Group name: Unity Union

Financial Analysis

SUBMITTED BY:

USMAN SALEEM F20BA107


FARHAN QADIR F20BA128
BILAL AZIZ F20BA133
JUNAID SHAKOOR KHAN F20BA137
Financial Analysis

FINANCIAL STRATEGIES

Here is a detailed balance sheet analysis and cash flow analysis :

Objectives

 Establish a commercial dairy farm with 50 milking cows in the first year, scaling up to 150 cows
over 3 years
 Achieve an average milk production of 25 liters per cow per day
 Build direct relationships with milk processors, retailers, and consumers to sell milk
 Generate annual revenues of PKR 150 million and net profit margin of 20% by year 3
 Adopt sustainable and ethical farming practices for animal welfare and minimal environmental impact.

Overall Budget

Items Year 1 Year 2 Year 3

Land Purchase 10,000,000 - -

Farm Construction 15,000,000 5,000,000 5,000,000

Cows Purchase (50/100/150) 25,000,000 50,000,000 75,000,000

Equipment & Machinery 10,000,000 5,000,000 5,000,000

Working Capital 10,000,000 15,000,000 25,000,000

Total 70,000,000 75,000,000 110,000,000


Funding

Here are some additional details on the funding and capital structure for the dairy farming business:

 There are 5 equal partners who will each contribute PKR 14,000,000 as equity capital.
 Total equity funding in Year 1 is PKR 70,000,000.
 No external debt or loans will be taken initially.
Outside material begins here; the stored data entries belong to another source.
/-- The place of an offset in a die's space (R163): a byte of memory, or of a queue's control page. Which of the window's pages a
queue has is not stated: the model takes the queue number as its index (notes/assumptions/60.md). -/
def dieLoc (die off : Nat) : Option Loc :=
  if off < 16 * Config.partitionBytes then some (.cell .dram (localKey die off))
  else if 2 ^ 40 ≤ off && off < 2 ^ 40 + 16 * Config.sramBytes then some (.cell .sram (localKey die off))
  else if dieControl ≤ off && off < dieControl + 0x80000 then some (.ctrl ((off - dieControl) / 4096) (off % 4096))
  else none

/-- The control page of a queue lies in the space of the die: the queue is open and homed there (R163). -/
def State.homedOn (s : State) (die tag q : Nat) : Bool :=
  (s.pitch? tag).elim false fun p => (p.queue? q).elim false fun x =>
    (p.ldie x.homeLdie).elim false fun e => e.module = s.fab.moduleId && e.die = die

/-- The pitch address of a byte of a partition's pitch-visible part, for its TOUCHED bit (R172). -/
def touchAddr (module : Nat) (p : Pitch) (die off : Nat) : Option Nat :=
  let c := off / Config.partitionBytes
  let o := off % Config.partitionBytes
  if 16 * Config.partitionBytes ≤ off || Config.windowBytes ≤ o then none
  else ((List.range p.lmap.length).find? fun l => p.lmap[l]? = some ⟨module, die, c⟩ &&
      (match p.pagesOf l with
      | none => true
      | some t => t.any fun x => x.1 = l && x.2.2 = o / Config.pageBytes)).map fun l =>
    l * 2 ^ 32 + (match p.pagesOf l with
      | none => o
      | some t => ((t.find? fun x => x.1 = l && x.2.2 = o / Config.pageBytes).elim 0 (·.2.1)) * Config.pageBytes +
          o % Config.pageBytes)

/-- A write that reaches the reserved area of a die where the saved context of a SUSPENDED pitch stands (R164, R322). -/
def State.noteContext (s : State) (die off n : Nat) : State :=
  match (s.dieTag? die).bind s.pitch? with
  | none => s
  | some p =>
    if p.st = .suspended && (List.range n).any fun i =>
        Config.windowBytes ≤ (off + i) % Config.partitionBytes && (off + i) < 16 * Config.partitionBytes &&
          Config.holdsContext p.tag (unitOf (localKey die (off + i))).1 then
      s.updPitch p.tag fun p => { p with contextWritten := true }
    else s

/-- What a write has done to the memory of a die's pitch: its pages that it reaches are TOUCHED, from whatever source it comes
(R172), and guarded memory that it reaches is undefined (R190, R272). -/
def State.touchDie (s : State) (die off n : Nat) : State :=
  match (s.dieTag? die).bind s.pitch? with
  | none => s
  | some p =>
    let as := (List.range n).filterMap fun i => touchAddr s.fab.moduleId p die (off + i)
    (s.updPitch p.tag fun p => p.touch as).spoilAddrs p.tag none as

/-- A write at a fabric address of a die. -/
def State.writeDie (s : State) (die tag off : Nat) (b : Bytes) : Except Nat State :=
  match dieLoc die off with
  | some (.cell _ k) =>
    match s.writeCells (b.zipIdx.map fun x => (k + x.2, x.1)) with
    | .error e => .error e
    | .ok s => .ok ((s.noteContext die off b.length).touchDie die off b.length)
  | some (.ctrl q o) => if s.homedOn die tag q then .ok (s.writePage tag q o b) else .error stOutOfRange
  | none => .error stOutOfRange

/-- A read at a fabric address of a die. -/
def State.readDie (s : State) (die tag off n : Nat) : Except Nat Bytes :=
  mapE (fun i => match dieLoc die (off + i) with
    | none => (.error stOutOfRange : Except Nat Byte)
    | some l =>
      if s.locBad l then .error stUncorrectable
      else match l with
        | .cell _ k => .ok (memGet s.mem k)
        | .ctrl q o =>
          if s.homedOn die tag q then .ok ((((s.pitch? tag).bind fun p => p.queue? q).elim [] controlPage).getD o 0)
          else .error stOutOfRange) (List.range n)

/-- A WRITE at its address; guarded memory that it reaches becomes undefined. -/
def State.frameWrite (s : State) (die : Nat) (f : Frame) : Except Nat State :=
  if f.pitchAddr then
    (pitchWriteAll s f.tag (f.dest % 2 ^ 48) f.payload).map fun s =>
      s.spoilGuarded f.tag none (f.dest % 2 ^ 48) (f.dest % 2 ^ 48 + f.payload.length)
  else s.writeDie die f.tag (f.dest % 2 ^ 43) f.payload

/-- A READ at its address. -/
def State.frameRead (s : State) (die : Nat) (f : Frame) : Except Nat Bytes :=
  if f.pitchAddr then (s.pitch? f.tag).elim (.error stOutOfRange) fun p => readBytes s p (f.dest % 2 ^ 48) f.len
  else s.readDie die f.tag (f.dest % 2 ^ 43) f.len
The business will be entirely equity financed.
 Each partner will contribute their share of equity upfront before operations commence.
 The partnership agreement will specify the ownership percentages and profit/loss sharing ratio as
20% each for the 5 partners.
 If additional capital is required in future years for expansion, the partners will infuse fresh equity in
proportion to their ownership.
 The partners can also choose to reinvest company profits as retained earnings rather than distribute
dividends.
 External funding from banks may be considered in later years once the business is more established
and profitable.
 The conservative capital structure with no debt helps ensure stability and sustain growth during the
initial years.
 Equity financing allows the partners to retain control over the business strategy rather than being
beholden to lenders.
 The partners will participate in key management decisions based on a unanimous voting structure.
 Any transfer of ownership between partners will be governed by the partnership agreement terms.
 The equity capital gives sufficient cushion to undertake planned investments in cows, machinery,
and facilities over the first 3 years.
 Financial discipline will be important to generate healthy cash flows and return on equity for the
partners.

Balance Sheet
Year 1

Assets

Cash 20,000,000

Accounts Receivable 5,000,000

Inventory 3,000,000

Fixed Assets 60,000,000

Total Assets 88,000,000

Liabilities
Year 1

Accounts Payable 4,000,000

Total Liabilities 4,000,000

Equity

Partner's Equity 70,000,000

Retained Earnings 11,250,000

Total Equity 84,000,000

Total Liabilities & Equity 88,000,000

Details

 Cash: Includes cash capital injected by partners as well as operating cash flows. Vital for funding
day- to-day operations.
 Accounts Receivable: Outstanding payments from customers for milk sales. Kept at 5-10% of revenue.
 Inventory: Raw materials like cattle feed and supplies kept in stock. Manageable at 3-5% of revenue.
 Fixed Assets: Capital expenditures like land, buildings, equipment. Largest asset, financed by partner
equity.
 Accounts Payable: Outstanding payments owed to suppliers for inventory purchases.
 Partner's Equity: Equal equity contribution from each of the 5 partners.
 Retained Earnings: The profits generated by the business that are reinvested rather than distributed.

Cash Flow Statement


Year 1
Operating Activities
Net Profit 11,250,000
Adjustments to reconcile net profit:
Depreciation 6,000,000
Changes in Working Capital (2,000,000)
Cash from Operations 15,250,000
Investing Activities
Capital Expenditure (70,000,000)
Cash from Investing (70,000,000)
Financing Activities
Equity Investment 70,000,000
Cash from Financing 70,000,000
Year 1
Net Change in Cash 15,250,000
Beginning Cash 4,750,000
Ending Cash 20,000,000

Details:

 Net Profit: Starting point for calculating cash from operations.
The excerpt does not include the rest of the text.